第3章 東日本大震災体験者から学ぶ、CIL(自立生活センター)の対応

〈安否確認〉

●大地震および大災害発生直後は、CILスタッフ(障害当事者および健常者スタッフ)や利用者(訪問系サービス利用者)、スタッフの家族、障害者仲間等の安否確認を緊急に行う必要がある。

●地震直後は停電による混乱状態が予想されるため、固定電話・携帯電話等の連絡方法が使えず電波を使った安否確認が取れない確率が高い。自転車や単車(バイク)などの小回りの利く乗り物を利用して、直接在宅者を訪問しての安否確認が望まれる。地域の実情に合わせた各CIL対応の緊急連絡網の整備が必要不可欠である。

考察

 CILスタッフには妻子のある人もいるため、そのような立場の人には家族の安否確認を優先させる。
 そのため、災害時下、すぐに動ける人・動けない人の役割を決め、一人暮らしの障害者や近隣住民の協力や支援が受けられない当事者に対し、個別対応の安否確認および緊急支援対策マニュアルを常備し、日ごろから情報の共有を図っておく必要性を強く実感する。

〈緊急対応〉

 地域障害者の自立支援活動を旨とするCILの責務(自立支援のための派遣事業)として、介護サービスの継続を早急に整備しなければならない。東日本大震災における災難遭遇事態にあっても、一人暮らしの重度障害者や家族および近隣住民からの支援が望めない状態にある障害者の命を守る救援活動は緊急性が高く、安全・安心の確保が急務である。
 交通網のマヒにより帰宅できなかった当事者、避難所への避難ができない当事者など、身を寄せる手段のない障害者に対し、CIL保有のスペースや宿泊体験室などを、臨時避難所にするなどの緊急対応も必要である。

〈継続性のある救援活動へつなげるために〉

 大災害時に死と直面しながら体験して得た多くの知恵で構築された、JIL障害者救援ネットワークにつなげられるように、東日本大震災から学んだ実効性のある独自の防災マニュアルを駆使して、窮地にある被災障害者のもとへと、支援物資を敏速かつ有効に届けられるように、日ごろの防災意識の共有に努めることが大切と思う。

第4章 障がい者の避難について

 日ごろから自分の行動範囲を狭めず、外界との接触を多くもち、自分の存在を認知してもらうことが重要である。

【日頃からの対策】

 常日頃から私たちが対策しておくことは、災害が起きたとき自分がどこに避難するかを決めておく。ヘルパーさんと話しておくことが必要である。

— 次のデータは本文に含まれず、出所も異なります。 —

/-- Settles O17: the service stack is empty, or its top level goes. -/
theorem doneEndsService : Obligations.DoneEndsService := by
  intro p low octets s ready ends
  refine ⟨fun empty => ⟨0, 0, ?_⟩, fun l rest stack => ?_⟩ <;> refine congrArg Host.Outcome.next ?_
  · exact (State.transact_done ready low octets (EventUnit.serviceDone_of_empty empty)).trans
      (State.modPort_congr rfl)
  · exact (State.transact_done ready low octets (EventUnit.serviceDone_of_cons stack)).trans
      (State.modPort_congr rfl)

/-! ### A whole EVENTSET (R184) -/

/-- A number of sixteen bits is read back from its two octets (R186). -/
theorem numAt_octetsNat {n : Nat} (small : n < 65536) (a b : Byte) :
    256 * numAt (a :: b :: octetsNat n) 2 + numAt (a :: b :: octetsNat n) 3 = n := by
  show 256 * ((BitVec.ofNat 16 n).extractLsb' 8 8).toNat + ((BitVec.ofNat 16 n).extractLsb' 0 8).toNat = n
  simp only [BitVec.extractLsb'_toNat, BitVec.toNat_ofNat, Nat.shiftRight_eq_div_pow]
  omega

/-- An EVENTSET is accepted for four octets in range (R184). -/
theorem eventsetGood_iff (taken : List Byte) : eventsetGood taken = true ↔
    taken.length = 4 ∧ (octetAt taken 0).getLsbD 7 = false ∧ (octetAt taken 1).getLsbD 7 = false ∧
      1 ≤ 256 * numAt taken 2 + numAt taken 3 ∧ 256 * numAt taken 2 + numAt taken 3 ≤ 4096 := by
  simp only [eventsetGood, Bool.and_eq_true, beq_iff_eq, Bool.not_eq_true', decide_eq_true_iff,
    and_assoc]
  rfl

namespace HostPort

theorem takeEventset_of_not_attached {h : HostPort} (ha : h.attached = false) (taken : List Byte) :
    h.takeEventset taken = h := by
  simp [takeEventset, ha]

/-- An EVENTSET of an ATTACHED port writes its settings or raises PROTOCOL (R184). -/
theorem takeEventset_of_attached {h : HostPort} (ha : h.attached = true) (taken : List Byte) :
    h.takeEventset taken = if eventsetGood taken then
      { h with
        events := h.events.set (octetAt taken 0) (octetAt taken 1) (256 * numAt taken 2 + numAt taken 3) }
    else h.raise .protocol := if_pos ha

/-- The octets after an EVENTSET's header are taken in while octets of 0 go out (R162, R184). -/
theorem clockOctets_eventset (block : HostPort → List Byte) (octets : List Byte) :
    ∀ (h : HostPort) (taken : List Byte),
      octets.foldl (clockOctet block) { h with txn := some { Txn.start .eventset [] false with taken := taken } } =
        { h with
          txn := some { Txn.start .eventset [] false with taken := taken ++ octets }
          hdo := h.hdo ++ spiBits (zeros octets.length) } := by
  induction octets with
  | nil => intro h taken; simp [zeros]
  | cons b octets ih =>
    intro h taken
    refine (ih { h with hdo := h.hdo ++ octetBits 0 } (taken ++ [b])).trans ?_
    simp [zeros, List.replicate_succ]

end HostPort

/-- A whole EVENTSET at a port that listens is judged at its completion (R162, R184). -/
theorem State.transact_eventset {s : State} {p : Port} (ready : s.listens p) (low : BitVec 4) (octets : List Byte) :
    s.transact .eventset p (txnBits 8 low octets) true = s.modPort p fun h =>
      (h.takeEventset octets).served (h.statusOctet s.running) (zeros octets.length) := by
  obtain ⟨-, -, due, idle⟩ := id ready
  have named : headerKind ((8 : BitVec 4) ++ low : Byte) = .eventset := by revert low; decide
  have clocks : (s.clocked p (txnBits 8 low octets)).port p = { s.port p with
      txn := some { Txn.start .eventset [] false with taken := octets }
      hdo := spiBits ((s.port p).statusOctet s.running :: zeros octets.length) } := by
    obtain ⟨txn, header⟩ := HostPort.clockOctet_header (s.blockOf p) idle s.running ((8 : BitVec 4) ++ low)
    rw [clocked_txnBits idle, header, named]
    exact HostPort.clockOctets_eventset _ octets
      { s.port p with hdo := octetBits ((s.port p).statusOctet s.running) } []
  rw [transact_serves ready clocks idle due rfl nofun nofun]
  exact modPort_congr (HostPort.served_eq ..).symm

/-- Settles O18: `HostPort.takeEventset` of a port that is not ATTACHED, of octets in range, and of any others. -/
theorem eventsetWritesSettings : Obligations.EventsetWritesSettings := by
  intro p low octets s ready sets
  refine ⟨fun detached => ?_, fun enables levels threshold ha he hl least most format => ?_, fun ha bad => ?_⟩ <;>
    refine congrArg Host.Outcome.next ((State.transact_eventset ready low octets).trans (State.modPort_congr ?_))
  · rw [HostPort.takeEventset_of_not_attached detached]
  · subst format
    have read := numAt_octetsNat (n := threshold) (by omega) enables levels
    have good : eventsetGood (enables :: levels :: octetsNat threshold) = true :=
      (eventsetGood_iff _).mpr ⟨rfl, he, hl, by rw [read]; exact least, by rw [read]; exact most⟩
    rw [HostPort.takeEventset_of_attached ha, if_pos good, read]
    rfl
  · have refused : ¬ eventsetGood octets = true := by
      rw [eventsetGood_iff]
      rintro ⟨length, he, hl, least, most⟩
      rcases bad with bad | bad | bad | bad | bad
      · exact bad length
      · exact absurd (he.symm.trans bad) nofun
      · exact absurd (hl.symm.trans bad) nofun
      all_goals omega
    rw [HostPort.takeEventset_of_attached ha, if_neg refused]

end Sys2Proof.Machine
end

section
/-! SUPPORT. The step on a queue with a command at its front (log 17). -/

namespace Sys2Proof.Machine

/-- The front command leaves the queue before it is carried out (log 17). -/
theorem step_of_pending {s : State} {c : Instr} {rest : List Instr} (queue : s.pending = c :: rest) :
    step s = exec c { s with pending := rest } := by
  unfold step
  rw [queue]

/-- Settles O1: the state's queue is the one given, and its other fields are those of `s`. -/
theorem stepRunsFrontCommand : Obligations.StepRunsFrontCommand :=
  fun c rest s => step_of_pending (s := { s with pending := c :: rest }) rfl

end Sys2Proof.Machine
end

■避難経路の確保、訓練(どのような手順で避難するか、あらかじめ介助者とともに話し合っておく)

■避難時に必要なものをひとつにまとめて、玄関先に常備(障がい者手帳、食料、スプーン、ストロー、医薬品、お薬手帳、水、衣類等、必要最低限の物資の確保)

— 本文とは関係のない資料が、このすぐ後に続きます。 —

/-- The service `v` in flight ends (R142): its record is discarded, its source's descriptor address becomes `addr`, the
records `before` are handed, and the occurrence is handed on with the engine flag `flag`, ENGINE_DONE, ENGINE_FAULT or
ENGINE_ABORTED, added to its flags (R10, R19), or ends when there is none. The occurrence of a disable-pending source is
discarded (R21, R151). -/
structure ServiceEnds (s t : State) (v : Service) (addr : Option Word) (before : List FaultRecord)
    (flag : Option EngineFlag) : Prop where
  frame     : t = { s with sources := t.sources, backlog := t.backlog, service := none, faults := t.faults,
                           dropped := t.dropped, attn := t.attn }
  handedOn  : ∀ f, flag = some f → (s.source v.src).route.enable = true →
                EntersBack s t v.src
                  { s.source v.src with
                    route := { (s.source v.src).route with descAddr := addr }, state := .latched, exclusion := none,
                    flags := match f with
                      | .done => { (s.source v.src).flags with done := true }
                      | .fault => { (s.source v.src).flags with fault := true }
                      | .aborted => { (s.source v.src).flags with aborted := true } } before
  discarded : flag ≠ none → (s.source v.src).route.enable = false →
                StaysOut s t v.src
                  (enteredDisabled
                    { s.source v.src with route := { (s.source v.src).route with descAddr := addr } }) before
  ended     : flag = none → OccurrenceEnds s t v.src
                { s.source v.src with route := { (s.source v.src).route with descAddr := addr } } before
  attention : AttnOk t

/-- The service `v` in flight goes on in phase `ph`, and nothing else changes but the attention outputs, which follow. -/
structure ServiceGoesOn (s t : State) (v : Service) (ph : Phase) : Prop where
  frame     : t = { s with service := some { v with phase := ph }, attn := t.attn }
  attention : AttnOk t

/-- Port `p` is a candidate for an entry `e` (R55 to R57, R59): it is eligible, ONLINE and has room, and it is not the
excluded port while another eligible port is ONLINE. -/
def isCandidate (s : State) (e : SourceEntry) (p : Port) : Prop :=
  e.route.eligibleFor p = true ∧ s.online p = true ∧ (s.queue p).length < 16 ∧
    ¬(e.exclusion = some p ∧ ∃ q, q ≠ p ∧ e.route.eligibleFor q = true ∧ s.online q = true)

/-- The bits of a written word that a command uses (Table 10-3, R185); the whole word for the staging, the divider and the
limits, and for an access that is no command; none for a read. -/
def operandBits : Instr → Word
  | .staging0 _ _ | .staging1 _ _ | .tickDivider _ _ | .limit _ _ _ | .undefinedAccess _ _ => 0xFFFFFFFF
  | .routeSelect _ _ | .disable _ _ | .resume _ _ | .unpost _ _ => 0x0000003F
  | .post _ _ _ => 0xFFFF003F
  | .complete _ _ _ | .returnClaim _ _ _ | .extend _ _ _ => 0x0000FF3F
  | .floor _ _ => 0x0000000F
  | .faultWatch _ _ => 0x00000001
  | .join _ | .leave _ | .leaseTake _ | .leaseDrop _ | .routeCommit _ | .run _ | .halt _ | .abort _ => 0
  | .claim _ | .fault _ | .narrowTakeRead _ _ _ => 0
  | .powerOn _ | .partReset | .resetRelease _ | .portReset _ | .lineChange _ _ | .placement | .tick | .expiry _ => 0
  | .serviceStart | .fetchAnswer _ | .unitReadAnswer _ | .unitWriteAnswer _ | .writebackAnswer _ => 0

end Sys2Proof.Machine
end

■避難時に、普段使用している物で最低欠かせない自分の補助具を考えておく
(車いす、バッテリー充電器、バッテリーなど)

■なるべく一人の時間をつくらない(重度の障害者の場合)

■何ごともシミュレーションしておくこと。最悪の場合を想定しておくこと。

■事業所の連絡網作成と態勢。

■地域の避難所の確認(バリアフリーの避難所など)

■地域の人とのつながりや、自分の日中活動の場を知らせておく

■一人の時間帯は、電話などを手の届くところに置いておく

【緊急時の対応】

 常日頃、緊急時対応できる備えをしておくことと、第一に自分の身を守ること。

■自分の安否(避難先を確保する)

■安否確認の連絡を入れる(各自連絡先を決めておく)

例)CIL当事者スタッフ→事務所に連絡
  介助スタッフ→事務所に連絡
  事務所→近隣CILに連絡
  近隣CIL→JIL事務局

【まとめ】

 日本は、最近2、3年に1度大きな地震や温暖化に伴い大水害が発生している。常に災害は起こりうる。そんなとき、私たちは障がいを持っているため、避難先を確保しなければならない。自分のことだけではなく、仲間、障がいを持つ人の「避難場所」が必要である。そこで事務所や自宅の隣近所と常に仲良くしておいて災害時の避難方法について話し合いをしておく必要がある。
 緊急時には連絡網と、また近隣県のCIL等とも連携を取れるような体制が必要である。大災害時は自助・共助・公助が不可欠だと思う。

さいごに

 災害が起きたとき、避難所への避難ができない当事者など、身を寄せる手段のない仲間、障害を持つ人に対し、CIL保有のスペースを臨時避難所にするなどの緊急対応が必要となるが、小さな当事者組織では到底なし得ないことを、全国の救援組織の力を借りて行い、支援につなげられるように、常日頃から声を上げていきたいと思う。